Nicotine promotes vascular calcification via intracellular Ca2+-mediated, Nox5-induced oxidative stress, and extracellular vesicle release in vascular smooth muscle cells

In: Cardiovascular Research vol. 118 pg. 2196-2210.

  • (2022)

DOI: 10.1093/cvr/cvab244

AIMS Smokers are at increased risk of cardiovascular events. However, the exact mechanisms through which smoking influences cardiovascular disease resulting in accelerated atherosclerosis and vascular calcification are unknown. The aim of this study was to investigate effects of nicotine on initiation of vascular smooth muscle cell (VSMC) calcification and to elucidate underlying mechanisms. METHODS AND RESULTS We assessed vascular calcification of 62 carotid lesions of both smoking and non-smoking patients using ex vivo micro-computed tomography (µCT) scanning. Calcification was present more often in carotid plaques of smokers (n = 22 of 30, 73.3%) compared to non-smokers (n = 11 of 32, 34.3%; P < 0.001), confirming higher atherosclerotic burden. The difference was particularly profound for microcalcifications, which was 17-fold higher in smokers compared to non-smokers. In vitro, nicotine-induced human primary VSMC calcification, and increased osteogenic gene expression (Runx2, Osx, BSP, and OPN) and extracellular vesicle (EV) secretion. The pro-calcifying effects of nicotine were mediated by Ca2+-dependent Nox5. SiRNA knock-down of Nox5 inhibited nicotine-induced EV release and calcification. Moreover, pre-treatment of hVSMCs with vitamin K2 ameliorated nicotine-induced intracellular oxidative stress, EV secretion, and calcification.

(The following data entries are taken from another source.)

-- ==== Sys2Proof/Laws/Keeps4.lean ====
section
/-!
SUPPORT. Part 4 of what every operation and every command keeps, in the order in which they rest on each other.
-/

namespace Sys2Proof.Machine

variable {q : List Instr} {σ : Silicon × Option Weigh} {σ₀ : Silicon}

theorem State.rxPump_ok {s : State} {m a2 : Nat} (h0 : s.Ok q σ) : (State.rxPump s m a2).Ok q σ := by
  induction a2 generalizing s with
  | zero => exact h0
  | succ n ih =>
    rw [State.rxPump]
    split
    · exact ih (State.offer_ok (okSame (State.setRx_ok h0)))
    · exact h0

theorem State.mapAckIn_ok {s : State} {f : Frame} (h0 : s.Ok q σ) : (State.mapAckIn s f).Ok q σ := by
  unfold State.mapAckIn
  repeat' split
  all_goals simp_all +contextual (maxDischargeDepth := 99) only [okMk, okFold, okIte, implies_true,
      State.rootActivate_ok]

theorem State.salu_ok {s : State} {t : Nat} {op : Nat} {f : Nat → Nat → Nat} (h0 : s.Ok q σ) :
    (State.salu s t op f).Ok q σ := by
  unfold State.salu
  repeat' split
  all_goals simp_all +contextual (maxDischargeDepth := 99) only [State.issueRegs_ok]

theorem execSub_ok {t : Fin 64} {s : State} (h1 : s.Ok q σ) : OkOut q σ (execSub t s) := by
  unfold execSub
  repeat' split
  all_goals simp_all +contextual (maxDischargeDepth := 99) only [okNext, State.salu_ok]

theorem State.sampleAdc_ok {s : State} {n : Nat} {codes : List Nat} (h0 : s.Ok q σ) :
    (State.sampleAdc s n codes).Ok q σ := by
  unfold State.sampleAdc
  repeat' split
  all_goals simp_all +contextual (maxDischargeDepth := 99) only [okIte, okFoldl, implies_true, State.setFld_ok,
      State.raise_ok, State.condition_ok, State.bump_ok]

theorem State.sampleTick_ok {s : State} {n : Fin 4} {codes : List Nat} (h0 : s.Ok q σ) :
    (State.sampleTick s n codes).Ok q σ := by
  unfold State.sampleTick
  repeat' split
  all_goals simp_all +contextual (maxDischargeDepth := 99) only [okIte, implies_true, State.sampleAdc_ok,
      State.applyMotor_ok]

theorem execDawnPrime_ok {s : State} (h0 : s.Ok q σ) : OkOut q σ (execDawnPrime s) := by
  unfold execDawnPrime
  repeat' split
  all_goals simp_all +contextual (maxDischargeDepth := 99) only [okMk, okFold, okNext, State.setFld_ok]

theorem execVfsub_ok {t : Fin 64} {s : State} (h1 : s.Ok q σ) : OkOut q σ (execVfsub t s) := by
  unfold execVfsub
  repeat' split
  all_goals simp_all +contextual (maxDischargeDepth := 99) only [okNext, State.vecOp_ok]

theorem execSpillRead_ok {a0 : Fin 256} {s : State} (h1 : s.Ok q σ) : OkOut q σ (execSpillRead a0 s) := by
  unfold execSpillRead
  repeat' split
  all_goals simp_all +contextual (maxDischargeDepth := 99) only [okNext, State.spillRead_ok]
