theorem State.qMismatch_ok {s : State} {a1 : Nat} (h0 : s.Ok q σ) : (State.qMismatch s a1).Ok q σ := by
  unfold State.qMismatch
  repeat' split
  all_goals (try dsimp only)
  repeat' split
  all_goals simp_all +contextual (maxDischargeDepth := 99) only [State.qEvent_ok, State.raise_ok, State.bump_ok,
      State.setFld_ok, State.unlistQueue_ok, State.qTouch_ok, State.pushResult_ok, State.setQ_ok]
  all_goals (repeat' split)
  all_goals simp_all +contextual (maxDischargeDepth := 99) only [State.tl_wf (q := q) (σ := σ), TileSt.put_wf,
      Tab.wf_keep, TileSt.reset_wf, okMk, okFold, okIte, okFoldl, okNext, okIteOut, okSome, okNone, implies_true,
      State.qEvent_ok, State.raise_ok, State.bump_ok, State.setFld_ok, State.unlistQueue_ok, State.qTouch_ok,
      State.pushResult_ok, State.setQ_ok]

theorem execQptrMismatch_ok {a0 : Fin 256} {s : State} (h1 : s.Ok q σ) : OkOut q σ (execQptrMismatch a0 s) := by
  unfold execQptrMismatch
  repeat' split
  all_goals (try dsimp only)
  repeat' split
  all_goals simp_all +contextual (maxDischargeDepth := 99) only [okNext, State.after_ok, State.qMismatch_ok]
  all_goals (repeat' split)
  all_goals simp_all +contextual (maxDischargeDepth := 99) only [State.tl_wf (q := q) (σ := σ), TileSt.put_wf,
      Tab.wf_keep, TileSt.reset_wf, okMk, okFold, okIte, okFoldl, okNext, okIteOut, okSome, okNone, implies_true,
      State.after_ok, State.qMismatch_ok]

theorem execTapIdcode_ok {s : State} (h0 : s.Ok q σ) : OkOut q σ (execTapIdcode s) := by
  unfold execTapIdcode
  repeat' split
  all_goals simp_all +contextual (maxDischargeDepth := 99) only [okNext, State.send_ok, State.tapSet_ok]

theorem execVltreeImax_ok {t : Fin 64} {s : State} (h1 : s.Ok q σ) : OkOut q σ (execVltreeImax t s) := by
  unfold execVltreeImax
  repeat' split
  all_goals simp_all +contextual (maxDischargeDepth := 99) only [okNext, State.laneTree_ok]

theorem State.mxIssue_ok {s : State} {i : Instr} {k : Nat} {r : MxReq} (h0 : s.Ok q σ) :
    (State.mxIssue s i k r).Ok q σ := by
  unfold State.mxIssue
  repeat' split
  all_goals simp_all +contextual (maxDischargeDepth := 99) only [okMk, okFold, implies_true, State.mxAnswered_ok,
      State.hhRequest_ok, State.sendRemote_ok]

theorem execVxor_ok {t : Fin 64} {s : State} (h1 : s.Ok q σ) : OkOut q σ (execVxor t s) := by
  unfold execVxor
  repeat' split
  all_goals simp_all +contextual (maxDischargeDepth := 99) only [okNext, State.vecOp_ok]

theorem execImpedanceProbeStart_ok {s : State} (h0 : s.Ok q (σ₀, none)) : OkOut q (σ₀, none)
    (execImpedanceProbeStart s) := by
  unfold execImpedanceProbeStart
  repeat' split
  all_goals simp_all +contextual (maxDischargeDepth := 99) only [okNext, State.onWh_ok]

theorem execReplayFeed_ok {a0 : Fin 8} {s : State} (h1 : s.Ok q σ) : OkOut q σ (execReplayFeed a0 s) := by
  unfold execReplayFeed
  repeat' split
  all_goals simp_all +contextual (maxDischargeDepth := 99) only [okIte, okNext, okIteOut, implies_true,
      State.feedOne_ok, State.setFld_ok, State.bump_ok, State.raiseBy_ok, State.setPv_ok]

theorem State.qRegAccess_ok {s : State} {i : Instr} {a : Acc} {n r w : Nat} (h : s.Ok q σ) :
    (s.qRegAccess i a n r w).Ok q σ := by
  unfold State.qRegAccess
  exact State.access_ok h (fun t ht => okIte (fun _ => State.denial_ok ht) (fun _ => State.qehWrite_ok ht))

theorem execQueueCfgWrite_ok {a : Acc} {a1 : Fin 256} {reg : Fin 4} {w : Word} {s : State} (h4 : s.Ok q σ)
    : OkOut q σ (execQueueCfgWrite a a1 reg w s) := by
  unfold execQueueCfgWrite
  repeat' split
  all_goals simp_all +contextual (maxDischargeDepth := 99) only [okNext, State.qRegAccess_ok]

theorem State.faultsEnd_ok {s : State} {a1 : Nat} {r : RunSt} (h0 : s.Ok q σ) : (State.faultsEnd s a1 r).Ok q σ := by
  unfold State.faultsEnd
  repeat' split
  all_goals simp_all +contextual (maxDischargeDepth := 99) only [State.raiseBy_ok, State.endRun_ok]

theorem State.runsTick_ok {s : State} (h : s.Ok q σ) : s.runsTick.Ok q σ := by
  refine okFoldl (fun t x ht => ?_) h
  split
  · exact State.faultsEnd_ok (State.ledgerTick_ok ht)
  · exact ht

theorem State.axisSense_ok {s : State} {k : Nat} (h0 : s.Ok q σ) : (State.axisSense s k).Ok q σ := by
  unfold State.axisSense
  repeat' split
  all_goals simp_all +contextual (maxDischargeDepth := 99) only [okIte, implies_true, State.setAxis_ok]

Using nicotinic acetylcholine receptor (nAChR) blockers α-bungarotoxin and hexamethonium bromide, we found that the effects of nicotine on intracellular Ca2+ and oxidative stress were mediated by α7 and α3 nAChR. Finally, we showed that Nox5 expression was higher in carotid arteries of smokers and correlated with calcification levels in these vessels. CONCLUSION In this study, we provide evidence that nicotine induces Nox5-mediated pro-calcific processes as novel mechanism of increased atherosclerotic calcification. We identified that activation of α7 and α3 nAChR by nicotine increases intracellular Ca2+ and initiates calcification of hVSMCs through increased Nox5 activity, leading to oxidative stress-mediated EV release. Identifying the role of Nox5-induced oxidative stress opens novel avenues for diagnosis and treatment of smoking-induced cardiovascular disease.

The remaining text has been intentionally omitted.